- [Data extracts]
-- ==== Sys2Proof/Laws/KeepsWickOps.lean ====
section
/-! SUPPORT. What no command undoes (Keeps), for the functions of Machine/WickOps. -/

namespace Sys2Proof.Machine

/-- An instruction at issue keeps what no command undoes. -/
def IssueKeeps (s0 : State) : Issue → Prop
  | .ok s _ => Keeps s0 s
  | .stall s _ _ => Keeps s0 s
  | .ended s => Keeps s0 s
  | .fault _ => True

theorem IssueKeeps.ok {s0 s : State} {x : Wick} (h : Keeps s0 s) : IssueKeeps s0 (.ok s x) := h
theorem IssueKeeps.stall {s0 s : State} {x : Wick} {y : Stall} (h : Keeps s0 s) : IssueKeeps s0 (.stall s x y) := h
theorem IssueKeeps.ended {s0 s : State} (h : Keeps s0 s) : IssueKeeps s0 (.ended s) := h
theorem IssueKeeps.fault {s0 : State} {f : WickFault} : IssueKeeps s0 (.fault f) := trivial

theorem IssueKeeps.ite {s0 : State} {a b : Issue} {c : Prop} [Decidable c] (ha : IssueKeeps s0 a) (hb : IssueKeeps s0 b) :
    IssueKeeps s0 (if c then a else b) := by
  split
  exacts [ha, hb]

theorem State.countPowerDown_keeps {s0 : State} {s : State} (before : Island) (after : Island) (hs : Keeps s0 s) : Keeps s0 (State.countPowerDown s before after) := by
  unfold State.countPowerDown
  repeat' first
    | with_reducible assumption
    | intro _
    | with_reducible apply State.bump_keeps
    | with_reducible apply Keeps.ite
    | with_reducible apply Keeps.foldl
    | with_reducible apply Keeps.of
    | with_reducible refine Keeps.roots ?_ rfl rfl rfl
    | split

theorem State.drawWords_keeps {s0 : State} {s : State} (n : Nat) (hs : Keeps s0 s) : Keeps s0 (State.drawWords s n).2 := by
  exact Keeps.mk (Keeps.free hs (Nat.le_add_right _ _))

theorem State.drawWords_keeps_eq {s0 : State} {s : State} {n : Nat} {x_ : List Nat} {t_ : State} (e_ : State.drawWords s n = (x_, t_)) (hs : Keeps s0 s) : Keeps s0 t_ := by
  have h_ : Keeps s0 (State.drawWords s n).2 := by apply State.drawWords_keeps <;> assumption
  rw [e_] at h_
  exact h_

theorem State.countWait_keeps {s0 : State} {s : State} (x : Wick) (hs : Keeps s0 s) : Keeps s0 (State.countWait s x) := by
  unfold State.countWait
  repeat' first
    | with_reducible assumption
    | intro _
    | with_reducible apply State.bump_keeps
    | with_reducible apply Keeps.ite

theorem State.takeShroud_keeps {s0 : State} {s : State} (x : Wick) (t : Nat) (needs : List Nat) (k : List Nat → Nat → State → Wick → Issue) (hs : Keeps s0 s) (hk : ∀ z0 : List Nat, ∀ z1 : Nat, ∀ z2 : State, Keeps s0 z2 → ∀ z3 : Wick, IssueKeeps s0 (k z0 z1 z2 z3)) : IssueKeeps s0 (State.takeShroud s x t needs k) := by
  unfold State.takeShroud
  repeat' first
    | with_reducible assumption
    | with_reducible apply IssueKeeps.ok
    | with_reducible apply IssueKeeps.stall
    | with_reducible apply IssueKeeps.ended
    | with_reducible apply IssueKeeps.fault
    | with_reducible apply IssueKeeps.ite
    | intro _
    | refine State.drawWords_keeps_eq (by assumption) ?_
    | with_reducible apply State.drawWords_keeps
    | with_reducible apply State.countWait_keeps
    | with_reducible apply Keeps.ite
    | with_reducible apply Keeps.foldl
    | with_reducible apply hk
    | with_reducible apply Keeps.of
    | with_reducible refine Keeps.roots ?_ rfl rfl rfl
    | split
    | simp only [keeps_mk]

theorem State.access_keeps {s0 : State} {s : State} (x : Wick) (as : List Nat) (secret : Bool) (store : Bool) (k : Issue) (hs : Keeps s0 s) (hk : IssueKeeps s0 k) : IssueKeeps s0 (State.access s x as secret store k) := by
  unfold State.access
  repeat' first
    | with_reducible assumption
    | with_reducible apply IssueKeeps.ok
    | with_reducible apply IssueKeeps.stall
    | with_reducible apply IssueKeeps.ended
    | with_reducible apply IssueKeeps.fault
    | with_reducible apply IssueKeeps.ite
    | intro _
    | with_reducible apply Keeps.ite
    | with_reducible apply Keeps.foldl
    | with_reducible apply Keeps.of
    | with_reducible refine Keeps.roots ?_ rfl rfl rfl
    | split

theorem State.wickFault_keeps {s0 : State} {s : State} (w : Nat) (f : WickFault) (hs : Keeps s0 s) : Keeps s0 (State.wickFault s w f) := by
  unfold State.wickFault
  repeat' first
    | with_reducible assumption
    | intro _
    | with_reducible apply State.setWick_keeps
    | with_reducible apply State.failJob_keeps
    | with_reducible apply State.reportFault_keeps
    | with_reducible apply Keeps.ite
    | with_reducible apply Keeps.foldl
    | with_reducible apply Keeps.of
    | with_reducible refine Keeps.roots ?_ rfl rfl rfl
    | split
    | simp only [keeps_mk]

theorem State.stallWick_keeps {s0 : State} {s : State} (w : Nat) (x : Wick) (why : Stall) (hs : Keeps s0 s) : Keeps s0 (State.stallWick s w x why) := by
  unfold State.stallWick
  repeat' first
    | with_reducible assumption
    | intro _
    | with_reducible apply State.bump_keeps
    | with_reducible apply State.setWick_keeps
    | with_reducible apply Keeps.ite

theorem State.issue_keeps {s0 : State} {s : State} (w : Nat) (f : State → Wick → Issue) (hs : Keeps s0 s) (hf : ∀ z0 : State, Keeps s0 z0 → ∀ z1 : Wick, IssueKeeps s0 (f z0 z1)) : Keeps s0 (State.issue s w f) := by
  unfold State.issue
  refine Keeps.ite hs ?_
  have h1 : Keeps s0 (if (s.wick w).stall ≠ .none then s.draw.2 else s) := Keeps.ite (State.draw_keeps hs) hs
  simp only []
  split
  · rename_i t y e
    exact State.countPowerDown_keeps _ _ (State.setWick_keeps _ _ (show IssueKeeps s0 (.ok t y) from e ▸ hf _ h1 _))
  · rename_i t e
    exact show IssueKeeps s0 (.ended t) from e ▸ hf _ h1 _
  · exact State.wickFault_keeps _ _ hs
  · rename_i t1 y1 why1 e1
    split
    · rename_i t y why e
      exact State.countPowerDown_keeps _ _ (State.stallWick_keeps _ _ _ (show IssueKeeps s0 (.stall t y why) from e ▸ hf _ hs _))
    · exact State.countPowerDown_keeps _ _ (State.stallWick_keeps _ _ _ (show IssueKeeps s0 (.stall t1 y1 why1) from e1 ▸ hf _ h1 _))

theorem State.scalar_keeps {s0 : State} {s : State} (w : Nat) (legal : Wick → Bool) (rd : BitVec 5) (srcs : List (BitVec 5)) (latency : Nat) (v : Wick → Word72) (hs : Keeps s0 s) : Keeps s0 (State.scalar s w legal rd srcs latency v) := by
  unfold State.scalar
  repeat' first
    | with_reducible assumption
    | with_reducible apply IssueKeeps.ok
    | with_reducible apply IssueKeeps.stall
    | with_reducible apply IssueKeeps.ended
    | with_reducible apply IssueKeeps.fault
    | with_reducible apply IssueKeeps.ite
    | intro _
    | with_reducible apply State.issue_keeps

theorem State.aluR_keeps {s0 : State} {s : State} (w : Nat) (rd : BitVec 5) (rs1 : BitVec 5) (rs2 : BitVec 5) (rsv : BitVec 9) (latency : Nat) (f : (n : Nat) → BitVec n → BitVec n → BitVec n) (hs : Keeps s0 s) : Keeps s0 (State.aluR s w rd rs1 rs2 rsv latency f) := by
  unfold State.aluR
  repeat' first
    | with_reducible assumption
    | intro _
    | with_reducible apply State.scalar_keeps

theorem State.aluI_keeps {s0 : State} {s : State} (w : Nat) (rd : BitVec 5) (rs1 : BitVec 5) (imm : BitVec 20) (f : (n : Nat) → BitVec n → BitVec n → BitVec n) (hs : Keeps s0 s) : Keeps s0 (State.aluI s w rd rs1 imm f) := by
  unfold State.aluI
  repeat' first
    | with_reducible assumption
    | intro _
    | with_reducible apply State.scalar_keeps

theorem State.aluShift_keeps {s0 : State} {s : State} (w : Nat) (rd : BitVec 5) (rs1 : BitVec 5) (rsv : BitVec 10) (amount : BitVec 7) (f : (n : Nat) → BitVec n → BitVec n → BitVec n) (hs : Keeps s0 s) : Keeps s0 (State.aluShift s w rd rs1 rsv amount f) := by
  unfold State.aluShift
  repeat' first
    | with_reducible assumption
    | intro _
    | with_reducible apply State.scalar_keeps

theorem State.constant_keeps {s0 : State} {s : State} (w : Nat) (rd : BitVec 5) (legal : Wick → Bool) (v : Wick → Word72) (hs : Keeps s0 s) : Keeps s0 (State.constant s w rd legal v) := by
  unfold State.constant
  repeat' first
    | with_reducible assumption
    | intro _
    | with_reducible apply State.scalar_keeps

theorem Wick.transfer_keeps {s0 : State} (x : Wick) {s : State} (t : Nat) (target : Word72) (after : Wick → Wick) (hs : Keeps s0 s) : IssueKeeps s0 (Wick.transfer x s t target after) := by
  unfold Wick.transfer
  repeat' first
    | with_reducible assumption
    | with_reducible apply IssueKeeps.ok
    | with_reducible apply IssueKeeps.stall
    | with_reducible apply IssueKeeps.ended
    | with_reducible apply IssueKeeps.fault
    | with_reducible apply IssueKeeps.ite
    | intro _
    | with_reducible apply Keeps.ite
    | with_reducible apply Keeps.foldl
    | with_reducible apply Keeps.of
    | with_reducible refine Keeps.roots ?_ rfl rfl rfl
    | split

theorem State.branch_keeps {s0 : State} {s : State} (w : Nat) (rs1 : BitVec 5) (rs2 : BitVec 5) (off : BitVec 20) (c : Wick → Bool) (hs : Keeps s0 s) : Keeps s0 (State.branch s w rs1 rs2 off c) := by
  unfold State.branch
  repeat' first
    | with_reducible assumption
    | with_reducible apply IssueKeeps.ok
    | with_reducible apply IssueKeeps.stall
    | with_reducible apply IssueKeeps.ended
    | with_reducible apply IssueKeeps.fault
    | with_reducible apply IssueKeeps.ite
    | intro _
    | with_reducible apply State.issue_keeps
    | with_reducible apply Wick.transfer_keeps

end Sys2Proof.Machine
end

- [Activity] Would you output, unchanged, each line from the start of the records to the line that holds "exacts [ha, hb]", both included and nothing else?

- [Solution to the exercise]
-- ==== Sys2Proof/Laws/KeepsWickOps.lean ====
section
/-! SUPPORT. What no command undoes (Keeps), for the functions of Machine/WickOps. -/

namespace Sys2Proof.Machine

/-- An instruction at issue keeps what no command undoes. -/
def IssueKeeps (s0 : State) : Issue → Prop
  | .ok s _ => Keeps s0 s
  | .stall s _ _ => Keeps s0 s
  | .ended s => Keeps s0 s
  | .fault _ => True

theorem IssueKeeps.ok {s0 s : State} {x : Wick} (h : Keeps s0 s) : IssueKeeps s0 (.ok s x) := h
theorem IssueKeeps.stall {s0 s : State} {x : Wick} {y : Stall} (h : Keeps s0 s) : IssueKeeps s0 (.stall s x y) := h
theorem IssueKeeps.ended {s0 s : State} (h : Keeps s0 s) : IssueKeeps s0 (.ended s) := h
theorem IssueKeeps.fault {s0 : State} {f : WickFault} : IssueKeeps s0 (.fault f) := trivial

theorem IssueKeeps.ite {s0 : State} {a b : Issue} {c : Prop} [Decidable c] (ha : IssueKeeps s0 a) (hb : IssueKeeps s0 b) :
    IssueKeeps s0 (if c then a else b) := by
  split
  exacts [ha, hb]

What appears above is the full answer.